/-- CapWrite below CAP_DEPTH replaces its own entry and no other (20_memory.md R70). -/
theorem capGet_capWrite_of_lt {c : Config} {s : State} {i : BitVec 16} {p : PulseSegment} (h : i.toNat < c.capDepth)
    (j : Nat) : capGet (capWrite c s i p).cap j = if j = i.toNat then some p else capGet s.cap j := by
  rw [capWrite_cap_of_lt h, capGet_capPut]

/-- With no decode running CapWrite records no race (20_memory.md R80). -/
theorem capWrite_overwritten_of_idle {c : Config} {s : State} {i : BitVec 16} {p : PulseSegment}
    (h : s.decSt = .idle) : (capWrite c s i p).overwritten = s.overwritten := by
  by_cases hi : i.toNat < c.capDepth
  · rw [capWrite_overwritten_of_lt hi]
    simp [decBusy, h]
  · rw [capWrite_of_ge (Nat.le_of_not_lt hi)]

end Sys2Proof.Machine

namespace Sys2Proof

open Machine

/-- Settles O9: presenting an illegal word records it whatever the units do; the two examples match no
row of the opcode map. -/
theorem illegalWordSetsOnlyCmdErr : Obligations.IllegalWordSetsOnlyCmdErr := by
  unfold Obligations.IllegalWordSetsOnlyCmdErr
  refine ⟨fun s ts w ws hts hw hl => ?step, by decide, by decide⟩
  case step =>
    have hw' : (withTurns s ts).hostWords = w :: ws := hw
    calc step s
      _ = present (withTurns s ts) := by rw [step_of_turn hts, endTurn_of_turns hts, takeTurn]
      _ = illegalCommand (withTurns s ts) := present_of_illegal hw' hl
      _ = .next { withTurns s ts with hostWords := ws, cmdErr := true } := illegalCommand_of_hostWords hw'

/-- Settles O42: the step is CapWrite, whose entry, frame and bound are its own lemmas. -/
theorem captureWriteReplacesOneEntry : Obligations.CaptureWriteReplacesOneEntry := by
  unfold Obligations.CaptureWriteReplacesOneEntry
  intro s ts i l d hts
  rw [step_of_capWrite_turn hts]
  refine ⟨fun hlt => ⟨_, rfl, ?frame, ?entries, ?race⟩, fun hge => ?ignored, by decide⟩
  case frame => exact capWrite_state Config.hw (withTurns s ts) i ⟨l, d.toNat⟩
  case entries => exact capGet_capWrite_of_lt hlt
  case race => exact capWrite_overwritten_of_idle (s := withTurns s ts)
  case ignored => exact congrArg _ (capWrite_of_ge hge)

end Sys2Proof

/-! PROOF. The arithmetic of the checksum and the flags its command leaves (41_checksum.md R140, R141, R143). -/

namespace Sys2Proof.Machine

/-- Only the operands' low nibbles reach the sum mod 16, for any offset (R143 (b)). -/
theorem toNat_checksum_lowNibbles (c : Config) (t w : BitVec 8) :
    (checksum c t w).toNat = (c.ckOffset + t.toNat % 16 + w.toNat % 16) % 16 := by
  rw [toNat_checksum]
  omega

/-- R143 (c), for any offset. -/
theorem checksum_comm (c : Config) (t w : BitVec 8) : checksum c t w = checksum c w t := by
  apply BitVec.eq_of_toNat_eq
  rw [toNat_checksum, toNat_checksum, Nat.add_right_comm]

/-- A 4-bit register that starts at the offset and adds the operands with its carries discarded ends at the checksum:
reduction mod 16 commutes with addition (R141). -/
theorem checksum_eq_accumulate (c : Config) (t w : BitVec 8) :
    checksum c t w = BitVec.ofNat 4 c.ckOffset + t.setWidth 4 + w.setWidth 4 := by
  rw [checksum, BitVec.ofNat_add, BitVec.ofNat_add, BitVec.ofNat_toNat, BitVec.ofNat_toNat]

/-- The exact sum never exceeds the offset by more than two bytes (R140). -/
theorem checksum_sum_le (k : Nat) (t w : BitVec 8) : k + t.toNat + w.toNat ≤ k + 510 := by
  have ht : t.toNat < 256 := t.isLt
  have hw : w.toNat < 256 := w.isLt
  omega

/-- The HOST's words are no part of STATUS (10_state.md R37). -/
@[simp] theorem statusWord_acceptWord (s : State) : statusWord (acceptWord s) = statusWord s := rfl

/-- CK_RES is no part of STATUS (10_state.md R37). -/
@[simp] theorem statusWord_setCkRes (s : State) (v : BitVec 4) : statusWord (setCkRes s v) = statusWord s := rfl

/-- CKSUM has one outcome, whatever the units do (R142). -/
theorem exec_cksum (t w : BitVec 8) (s : State) :
    exec (.cksum t w) s = .next (setCkRes (acceptWord s) (checksum Config.hw t w)) := rfl

end Sys2Proof.Machine

namespace Sys2Proof

open Machine
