-- ==== Sys2Proof/Machine/Parser.lean ====
section
/-!
DEFINITION. The frame parser: DECF32 and PARSE (43_frame_parser.md).
-/

namespace Sys2Proof.Machine

/-- DECF32 issued stand-alone (R100, 30_encoding.md R61). -/
def execDecf32 (a : BitVec 9) (s : State) : Host.Outcome State Fault Refusal :=
  if !rangeInBuffer a 4 then .refused .rangeLeavesBuffer
  else if !s.inReadBuffer a then .refused .writeActiveBuffer
  else .next (s.answer (.pattern (s.load32 a)))

/-- Decode the listed fields of the frame in buffer `k` into their registers, one after the other (R101). -/
def State.latch (k : BitVec 1) : List (Fin 9) → State → State
  | [], s => s
  | i :: rest, s => State.latch k rest (s.setReading i (s.load32 (flat k (Config.fieldOffset i))))

/-- One half of PARSE: check the sub-frame of `len` bytes at `base` of buffer `k`, and latch its fields if it is valid;
otherwise the registers keep their last good values (R101, 10_state.md R17). -/
def State.parseSubframe (k : BitVec 1) (base len : Nat) (fields : List (Fin 9)) (s : State) : State :=
  if s.checkRange (flat k base) len then State.latch k fields s else s

/-- PARSE (R101), taken as one step placed at its SWAP (R103). It has no result. Log entry 9. -/
def execParse (s : State) : Host.Outcome State Fault Refusal :=
  .next
    ((((s.handOver).parseSubframe s.sel Config.sf1Base Config.sf1Len Config.motionFields).parseSubframe
      s.sel Config.sf2Base Config.sf2Len Config.orientFields).answer .none)

end Sys2Proof.Machine
end

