-- ==== Sys2Proof/Laws/Memory.lean ====
section
/-!
SUPPORT. The laws of the byte memory: a store is read back, it reaches no other byte, and every memory operation keeps
the canonical form.
-/

namespace Sys2Proof.Machine

theorem Memory.find_insert (m : List Host.Cell) (a b : Nat) (v : Byte) :
    Memory.find (Memory.insert m a v) b = if b = a then some v else Memory.find m b := by
  induction m with
  | nil => simp only [Memory.insert, Memory.find, eq_comm]
  | cons c m ih =>
    simp only [Memory.insert]
    by_cases h1 : a < c.1
    · by_cases hb : b = a
      · simp [Memory.find, h1, hb]
      · have hb' : ¬ a = b := fun e => hb e.symm
        simp [Memory.find, h1, hb, hb']
    · by_cases h2 : a = c.1
      · by_cases hb : b = a
        · simp [Memory.find, h2, hb]
        · have hb' : ¬ c.1 = b := fun e => hb (e.symm.trans h2.symm)
          simpa [Memory.find, h2, hb'] using fun e : b = c.1 => absurd e.symm hb'
      · by_cases hb : b = a
        · have hb' : ¬ c.1 = b := fun e => h2 (hb.symm.trans e.symm)
          simp only [h1, h2, if_false, Memory.find, hb', ih]
        · simp only [h1, h2, if_false, Memory.find, ih, hb]

/-- An address stored by `insert` is the new one or an old one. -/
theorem Memory.mem_insert {m : List Host.Cell} {a : Nat} {v : Byte} {c : Host.Cell}
    (h : c ∈ Memory.insert m a v) : c = (a, v) ∨ c ∈ m := by
  induction m with
  | nil => simpa [Memory.insert] using h
  | cons d m ih =>
    simp only [Memory.insert] at h
    split_ifs at h <;> simp only [List.mem_cons] at h ⊢ <;> tauto

/-- Storing a byte of an existing address keeps the canonical form. -/
theorem Memory.insert_wf {m : List Host.Cell} {a : Nat} (v : Byte) (h : Memory.wf m) (ha : a < 512) :
    Memory.wf (Memory.insert m a v) := by
  refine ⟨?_, fun c hc => ?_⟩
  · obtain ⟨hp, -⟩ := h
    induction m with
    | nil => simp [Memory.insert]
    | cons d m ih =>
      obtain ⟨hd, hm⟩ := List.pairwise_cons.1 hp
      simp only [Memory.insert]
      split_ifs with h1 h2
      · refine List.pairwise_cons.2 ⟨fun c hc => ?_, hp⟩
        rcases List.mem_cons.1 hc with rfl | hc
        · exact h1
        · exact h1.trans (hd c hc)
      · exact List.pairwise_cons.2 ⟨fun c hc => by simpa [h2] using hd c hc, hm⟩
      · refine List.pairwise_cons.2 ⟨fun c hc => ?_, ih hm⟩
        rcases Memory.mem_insert hc with rfl | hc
        · exact by simp only; omega
        · exact hd c hc
  · rcases Memory.mem_insert hc with rfl | hc
    · exact ha
    · exact h.2 c hc

/-- What a byte reads as after a store. -/
@[simp] theorem State.store_load (s : State) (a c : Addr) (v : Byte) :
    (s.store a v).load c = if c = a then v else s.load c := by
  have : (c.toNat = a.toNat) = (c = a) := by rw [BitVec.toNat_inj]
  simp only [State.load, State.store_mem, State.store_resets, Memory.find_insert, this]
  split_ifs <;> rfl

theorem State.store_wf {s : State} (a : Addr) (v : Byte) (h : Memory.wf s.mem) : Memory.wf (s.store a v).mem :=
  Memory.insert_wf v h (by simpa using a.isLt)

/-- Two addresses of one flat memory differ when their buffers or their offsets do. -/
theorem flat_inj {k l : BitVec 1} {i j : Nat} (hi : i < 256) (hj : j < 256) :
    flat k i = flat l j ↔ k = l ∧ i = j := by
  have hk := k.isLt
  have hl := l.isLt
  rw [← BitVec.toNat_inj, ← BitVec.toNat_inj (x := k)]
  simp only [flat, Config.bufSize, BitVec.toNat_ofNat]
  omega

/-- Every address is the flat address of its buffer index and its offset. -/
theorem flat_bufferOf_offsetOf (a : Addr) : flat (bufferOf a) (offsetOf a) = a := by
  have ha := a.isLt
  rw [← BitVec.toNat_inj]
  simp only [flat, Config.bufSize, bufferOf, offsetOf, BitVec.toNat_ofNat, BitVec.extractLsb'_toNat,
    Nat.shiftRight_eq_div_pow]
  omega

theorem bufferOf_flat {k : BitVec 1} {i : Nat} (hi : i < 256) : bufferOf (flat k i) = k := by
  have hk := k.isLt
  rw [← BitVec.toNat_inj]
  simp only [flat, Config.bufSize, bufferOf, BitVec.toNat_ofNat, BitVec.extractLsb'_toNat, Nat.shiftRight_eq_div_pow]
  omega

theorem offsetOf_flat {k : BitVec 1} {i : Nat} (hi : i < 256) : offsetOf (flat k i) = i := by
  have hk := k.isLt
  simp only [flat, Config.bufSize, offsetOf, BitVec.toNat_ofNat, BitVec.extractLsb'_toNat, Nat.shiftRight_eq_div_pow]
  omega

/-- A flat address and a byte offset inside the same buffer add up. -/
theorem flat_add (k : BitVec 1) (i j : Nat) : flat k i + BitVec.ofNat 9 j = flat k (i + j) := by
  rw [← BitVec.toNat_inj]
  simp only [flat, BitVec.toNat_add, BitVec.toNat_ofNat]
  omega

end Sys2Proof.Machine
end

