/-! ### `State.append`, the body of WRACT -/

/-- With room left, the byte is stored at the write address and counted. -/
theorem State.append_of_room {s : State} (b : Byte) (h : s.wrPtr.toNat < 256) :
    s.append b = { s.store s.writeAddr b with wrPtr := s.wrPtr + 1 } := by
  simp [State.append, Config.bufSize, h]

/-- With the buffer full, only the overrun flag is set. -/
theorem State.append_of_full {s : State} (b : Byte) (h : ¬ s.wrPtr.toNat < 256) :
    s.append b = { s with ovr := true } := by
  simp [State.append, Config.bufSize, h]

@[simp] theorem State.append_sel (s : State) (b : Byte) : (s.append b).sel = s.sel := by
  unfold State.append; split <;> rfl
@[simp] theorem State.append_x (s : State) (b : Byte) : (s.append b).x = s.x := by
  unfold State.append; split <;> rfl
@[simp] theorem State.append_irqPend (s : State) (b : Byte) : (s.append b).irqPend = s.irqPend := by
  unfold State.append; split <;> rfl
@[simp] theorem State.append_rxq (s : State) (b : Byte) : (s.append b).rxq = s.rxq := by
  unfold State.append; split <;> rfl
@[simp] theorem State.append_out (s : State) (b : Byte) : (s.append b).out = s.out := by
  unfold State.append; split <;> rfl
@[simp] theorem State.append_inService (s : State) (b : Byte) : (s.append b).inService = s.inService := by
  unfold State.append; split <;> rfl
@[simp] theorem State.append_drainAtomic (s : State) (b : Byte) : (s.append b).drainAtomic = s.drainAtomic := by
  unfold State.append; split <;> rfl
@[simp] theorem State.append_draws (s : State) (b : Byte) : (s.append b).draws = s.draws := by
  unfold State.append; split <;> rfl
@[simp] theorem State.append_resets (s : State) (b : Byte) : (s.append b).resets = s.resets := by
  unfold State.append; split <;> rfl
@[simp] theorem State.append_moves (s : State) (b : Byte) : (s.append b).moves = s.moves := by
  unfold State.append; split <;> rfl
@[simp] theorem State.append_reading (s : State) (b : Byte) (j : Fin 9) : (s.append b).reading j = s.reading j := by
  simp [State.reading]

/-- The write index counts the stored byte and stops at 256. -/
theorem State.append_wrPtr_toNat (s : State) (b : Byte) :
    (s.append b).wrPtr.toNat = if s.wrPtr.toNat < 256 then s.wrPtr.toNat + 1 else s.wrPtr.toNat := by
  split_ifs with h
  · rw [State.append_of_room b h]
    simp only [BitVec.toNat_add]
    simp; omega
  · rw [State.append_of_full b h]

/-- The flag is set exactly when the buffer is full. -/
theorem State.append_ovr (s : State) (b : Byte) :
    (s.append b).ovr = if s.wrPtr.toNat < 256 then s.ovr else true := by
  split_ifs with h
  · rw [State.append_of_room b h]; rfl
  · rw [State.append_of_full b h]

/-- What a byte reads as after an append. -/
theorem State.append_load (s : State) (b : Byte) (c : Addr) :
    (s.append b).load c = if s.wrPtr.toNat < 256 ∧ c = s.writeAddr then b else s.load c := by
  by_cases h : s.wrPtr.toNat < 256
  · rw [State.append_of_room b h]
    change (s.store s.writeAddr b).load c = _
    simp [h]
  · rw [State.append_of_full b h]
    simp [h]; rfl

theorem State.append_wf {s : State} (b : Byte) (h : Memory.wf s.mem) : Memory.wf (s.append b).mem := by
  by_cases hr : s.wrPtr.toNat < 256
  · rw [State.append_of_room b hr]; exact State.store_wf _ _ h
  · rw [State.append_of_full b hr]; exact h

/-! ### `State.receive`, the RXB step -/

@[simp] theorem State.receive_sel (s : State) (b : Byte) (r : List Byte) : (s.receive b r).sel = s.sel := by
  simp [State.receive]
@[simp] theorem State.receive_x (s : State) (b : Byte) (r : List Byte) : (s.receive b r).x = s.x := by
  simp [State.receive]
@[simp] theorem State.receive_irqPend (s : State) (b : Byte) (r : List Byte) : (s.receive b r).irqPend = s.irqPend := by
  simp [State.receive]
@[simp] theorem State.receive_out (s : State) (b : Byte) (r : List Byte) : (s.receive b r).out = s.out := by
  simp [State.receive]
@[simp] theorem State.receive_drainAtomic (s : State) (b : Byte) (r : List Byte) : (s.receive b r).drainAtomic = s.drainAtomic := by
  simp [State.receive]
@[simp] theorem State.receive_draws (s : State) (b : Byte) (r : List Byte) : (s.receive b r).draws = s.draws := by
  simp [State.receive]
@[simp] theorem State.receive_resets (s : State) (b : Byte) (r : List Byte) : (s.receive b r).resets = s.resets := by
  simp [State.receive]
@[simp] theorem State.receive_moves (s : State) (b : Byte) (r : List Byte) : (s.receive b r).moves = s.moves := by
  simp [State.receive]
@[simp] theorem State.receive_reading (s : State) (b : Byte) (r : List Byte) (j : Fin 9) :
    (s.receive b r).reading j = s.reading j := by
  simp [State.reading]
@[simp] theorem State.receive_rxq (s : State) (b : Byte) (r : List Byte) : (s.receive b r).rxq = r := by
  simp [State.receive]
@[simp] theorem State.receive_inService (s : State) (b : Byte) (r : List Byte) : (s.receive b r).inService = true := by
  simp [State.receive]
####################
Pick out the lines above containing the word "have", then copy them.

    have hw' : (withTurns s ts).hostWords = w :: ws := hw
  have ht : t.toNat < 256 := t.isLt
  have hw : w.toNat < 256 := w.isLt
      · have hb' : ¬ a = b := fun e => hb e.symm
        · have hb' : ¬ c.1 = b := fun e => hb (e.symm.trans h2.symm)
        · have hb' : ¬ c.1 = b := fun e => h2 (hb.symm.trans e.symm)
  have : (c.toNat = a.toNat) = (c = a) := by rw [BitVec.toNat_inj]
  have hk := k.isLt
  have hl := l.isLt
  have ha := a.isLt
  have hk := k.isLt
  have hk := k.isLt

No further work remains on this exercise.